• **Instructions for the task**
Every line of the following records that includes "linear" should be copied.

Collected data:

○ ○ ○ ○

-- ==== Sys2Proof/Safety.lean ====
section
/-! DEFINITION. Safety.lean: what a safe state of the part is: the statements the manual makes about the part at every
moment, as predicates of a state, and the state after the reply of a request becomes owed. The obligations state that
every step keeps each predicate. -/
namespace Sys2Proof.Machine

/-! ### What a request leaves -/

/-- The part after a request of type `request` has been handled with result `code` and `data`, leaving the blocks as `a`:
the reply is owed with the request's type, its most significant bit set, and the request's tag (R170, R171), and the
status unit ends the event. -/
def State.answered (a : State) (request : Byte) (h : Header) (code : ResultCode) (data : ReplyData) : State :=
  State.settle { a with link := { a.link with
    owed := some { type := request ||| 0x80#8, tag := h.tag, code := code, data := data, owedAt := a.clock } } }

/-! ### What the rules of the cameras leave, written out -/

/-- A port with no attempt and no frame in progress (R6, R7, R8, R22): no words taken, the word timer stopped, no frame
open, expected line 0 and the consecutive-rejection count 0. -/
def Port.atRest (p : Port) : Port :=
  { p with words := [], wordTimer := none, frameOpen := false, expectedLine := 0, rejections := 0 }

/-- A port that begins the attempt numbered `attempt` at `now` with chosen phase `chosen` (R9). -/
def Port.attempting (p : Port) (attempt : Nat) (chosen : Option Nat) (now : Nat) : Port :=
  { p with
    link := .training
    record := {
      passMap := Vector.replicate 32 .notTried, windowStart := none, windowWidth := 0, chosenPhase := chosen
      attempts := attempt }
    phase := 0
    words := []
    wordTimer := some (now + 300 * 200) }

/-- A port that begins a sweep (R9): *trainings* advances, the chosen phase is absent and the first attempt begins. -/
def Port.sweeping (p : Port) (now : Nat) : Port :=
  Port.attempting { p with counters := { p.counters with trainings := min (p.counters.trainings + 1) 4294967295 } }
    1 none now

/-- A port whose attempt has failed with the record `r` (R12): *training failures* advances, and the next attempt begins,
or the third one leaves the port FAILED. -/
def Port.attemptFailed (p : Port) (r : TrainingRecord) (now : Nat) : Port :=
  let q := { p with counters := { p.counters with trainingFailures := min (p.counters.trainingFailures + 1) 4294967295 } }
  if r.attempts < 3 then q.attempting (r.attempts + 1) r.chosenPhase now
  else { q with link := .failed, record := r, words := [], wordTimer := none }

/-- A camera whose ring and metering unit a flush has emptied (R42, R50); `live` says that the port ends the event enabled
and powered. -/
def Cam.emptied (c : Cam) (now : Nat) (live : Bool) : Cam :=
  { c with
    ring := {
      slots := Vector.replicate 3 .free, acceptCount := 0, picture := .absent, staleTimer := none
      lostTimer := if live then some (now + 300 * c.port.config.items.lostLimit) else none
      prevStart := none, intervals := [] }
    meter := { c.meter with
      gain := max c.meter.config.gainMin (min 128 c.meter.config.gainMax), intervalCount := 0, history := [] } }

/-- A camera whose port has abandoned its work, been flushed and begun a new sweep (R8, R17). -/
def Cam.retrained (c : Cam) (now : Nat) : Cam :=
  Cam.emptied { c with port := c.port.atRest.sweeping now } now true

/-- The camera of index `i` is the only part of the cameras that differs. -/
def camsAgreeBut (i : Fin 4) (v w : Vector Cam 4) : Prop := ∀ j : Fin 4, j ≠ i → w[j] = v[j]

/-- Carried port items as R4 step 1 asks: every value in its range of R3 and the training words all different. -/
def PortItems.acceptable (p : Sys2Proof.PortItems) : Prop :=
  p.word0 ≤ 1023 ∧ p.word1 ≤ 1023 ∧ p.word2 ≤ 1023 ∧ p.word3 ≤ 1023 ∧
  [p.word0, p.word1, p.word2, p.word3].Nodup ∧
  320 ≤ p.width ∧ p.width ≤ 1280 ∧ 16 ∣ p.width ∧ 240 ≤ p.height ∧ p.height ≤ 960 ∧ 8 ∣ p.height ∧
  100 ≤ p.period ∧ p.period ≤ 2000 ∧ p.damageLimit ≤ 63 ∧ 1 ≤ p.runLimit ∧ p.runLimit ≤ 16 ∧
  2 ≤ p.minWindow ∧ p.minWindow ≤ 16 ∧ 1 ≤ p.rateWindow ∧ p.rateWindow ≤ 50 ∧
  600 ≤ p.lostLimit ∧ p.lostLimit ≤ 5000

/-- The restricted items of two configurations agree (R3, R4 step 2). -/
def PortItems.restrictedAgree (p q : Sys2Proof.PortItems) : Prop :=
  p.word0 = q.word0 ∧ p.word1 = q.word1 ∧ p.word2 = q.word2 ∧ p.word3 = q.word3 ∧ p.width = q.width ∧
  p.height = q.height ∧ p.period = q.period ∧ p.damageLimit = q.damageLimit ∧ p.runLimit = q.runLimit ∧
  p.minWindow = q.minWindow

/-- Carried metering items as R57 step 3 asks, against a frame of `w` by `h`; the target is clamped and has no test. -/
def MeterItems.acceptable (m : Sys2Proof.MeterItems) (w h : Nat) : Prop :=
  64 ≤ m.winW ∧ m.winW ≤ 1280 ∧ 32 ∣ m.winW ∧ 48 ≤ m.winH ∧ m.winH ≤ 960 ∧ 24 ∣ m.winH ∧
  m.winX + m.winW ≤ w ∧ m.winY + m.winH ≤ h ∧
  16 ≤ m.gainMin ∧ m.gainMin ≤ m.gainMax ∧ m.gainMax ≤ 255 ∧ 1 ≤ m.slew ∧ m.slew ≤ 64 ∧ m.deadBand ≤ 16 ∧
  1 ≤ m.clarityThreshold ∧ m.clarityThreshold ≤ 64 ∧ 1 ≤ m.interval ∧ m.interval ≤ 255 ∧ m.darkLimit ≤ 128 ∧
  (∀ n, m.gate = .signal n → n ≤ 15) ∧ m.clearMax ≤ 47 ∧ m.obscuredMin ≤ 48 ∧ m.clearMax < m.obscuredMin

/-- The window items agree. -/
def MeterItems.windowsAgree (m k : Sys2Proof.MeterItems) : Prop :=
  m.winX = k.winX ∧ m.winY = k.winY ∧ m.winW = k.winW ∧ m.winH = k.winH

/-- The clarity items agree (R58). -/
def MeterItems.clarityAgrees (m k : Sys2Proof.MeterItems) : Prop :=
  m.clarityThreshold = k.clarityThreshold ∧ m.clearMax = k.clearMax ∧ m.obscuredMin = k.obscuredMin

/-! ### What the rules of the views ask, written out -/

/-- A carried tile meets tests 3 to 5 of R76 against the configured frames. -/
def TileFields.acceptable (f : Sys2Proof.TileFields) (cams : Vector Cam 4) : Prop :=
  (∃ camera : Fin 4, f.camera = camera.val ∧
    (f.mapping = some .linear →
      2 ≤ f.sw ∧ 2 ≤ f.sh ∧ f.sx + f.sw ≤ cams[camera].port.config.items.width ∧
      f.sy + f.sh ≤ cams[camera].port.config.items.height)) ∧
  64 ≤ f.w ∧ f.w ≤ 1280 ∧ 48 ≤ f.h ∧ f.h ≤ 800 ∧ f.mapping.isSome = true ∧ f.mirror.isSome = true ∧
  (f.mapping = some .mesh → f.slot ≤ 7) ∧ f.x + f.w ≤ 1280 ∧ f.y + f.h ≤ 800

/-- A tile of the table holds what was carried, and only the fields of its own mapping (R74, R76). -/
def TileFields.becomes (f : Sys2Proof.TileFields) (t : Sys2Proof.Tile) : Prop :=
  t.camera.val = f.camera ∧ t.x = f.x ∧ t.y = f.y ∧ t.w = f.w ∧ t.h = f.h ∧ some t.mirror = f.mirror ∧ t.fill = f.fill ∧
  match t.mapping with
  | .linear sx sy sw sh => f.mapping = some .linear ∧ sx = f.sx ∧ sy = f.sy ∧ sw = f.sw ∧ sh = f.sh
  | .mesh slot => f.mapping = some .mesh ∧ slot.val = f.slot

/-- Two carried tiles share a canvas pixel (R76 test 6). -/
def TileFields.overlap (a b : Sys2Proof.TileFields) : Prop :=
  a.x < b.x + b.w ∧ b.x < a.x + a.w ∧ a.y < b.y + b.h ∧ b.y < a.y + a.h

/-- A carried primitive has its codes and ranges in order (R83, R84). -/
def PrimFields.acceptable (f : Sys2Proof.PrimFields) : Prop :=
  (match f.geometry with
    | some (.line x0 y0 x1 y1 b) =>
      -32768 ≤ x0 ∧ x0 ≤ 32767 ∧ -32768 ≤ y0 ∧ y0 ≤ 32767 ∧ -32768 ≤ x1 ∧ x1 ≤ 32767 ∧ -32768 ≤ y1 ∧ y1 ≤ 32767 ∧
      1 ≤ b ∧ b ≤ 8
    | some (.rect x y w h b) =>
      -32768 ≤ x ∧ x ≤ 32767 ∧ -32768 ≤ y ∧ y ≤ 32767 ∧ 1 ≤ w ∧ w ≤ 32767 ∧ 1 ≤ h ∧ h ≤ 32767 ∧ 1 ≤ b ∧ b ≤ 8
    | some (.box x y w h) =>
      -32768 ≤ x ∧ x ≤ 32767 ∧ -32768 ≤ y ∧ y ≤ 32767 ∧ 1 ≤ w ∧ w ≤ 32767 ∧ 1 ≤ h ∧ h ≤ 32767
    | some (.glyph x y g scale) =>
      -32768 ≤ x ∧ x ≤ 32767 ∧ -32768 ≤ y ∧ y ≤ 32767 ∧ g ≤ 7 ∧ 1 ≤ scale ∧ scale ≤ 4
    | none => False) ∧
  f.blink.isSome = true ∧
  match f.showWhen with
  | .always => True
  | .onSignal n wanted => n ≤ 15 ∧ wanted.isSome = true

○ ○ ○ ○

• **Finished exercise**
    (f.mapping = some .linear →
  | .linear sx sy sw sh => f.mapping = some .linear ∧ sx = f.sx ∧ sy = f.sy ∧ sw = f.sw ∧ sh = f.sh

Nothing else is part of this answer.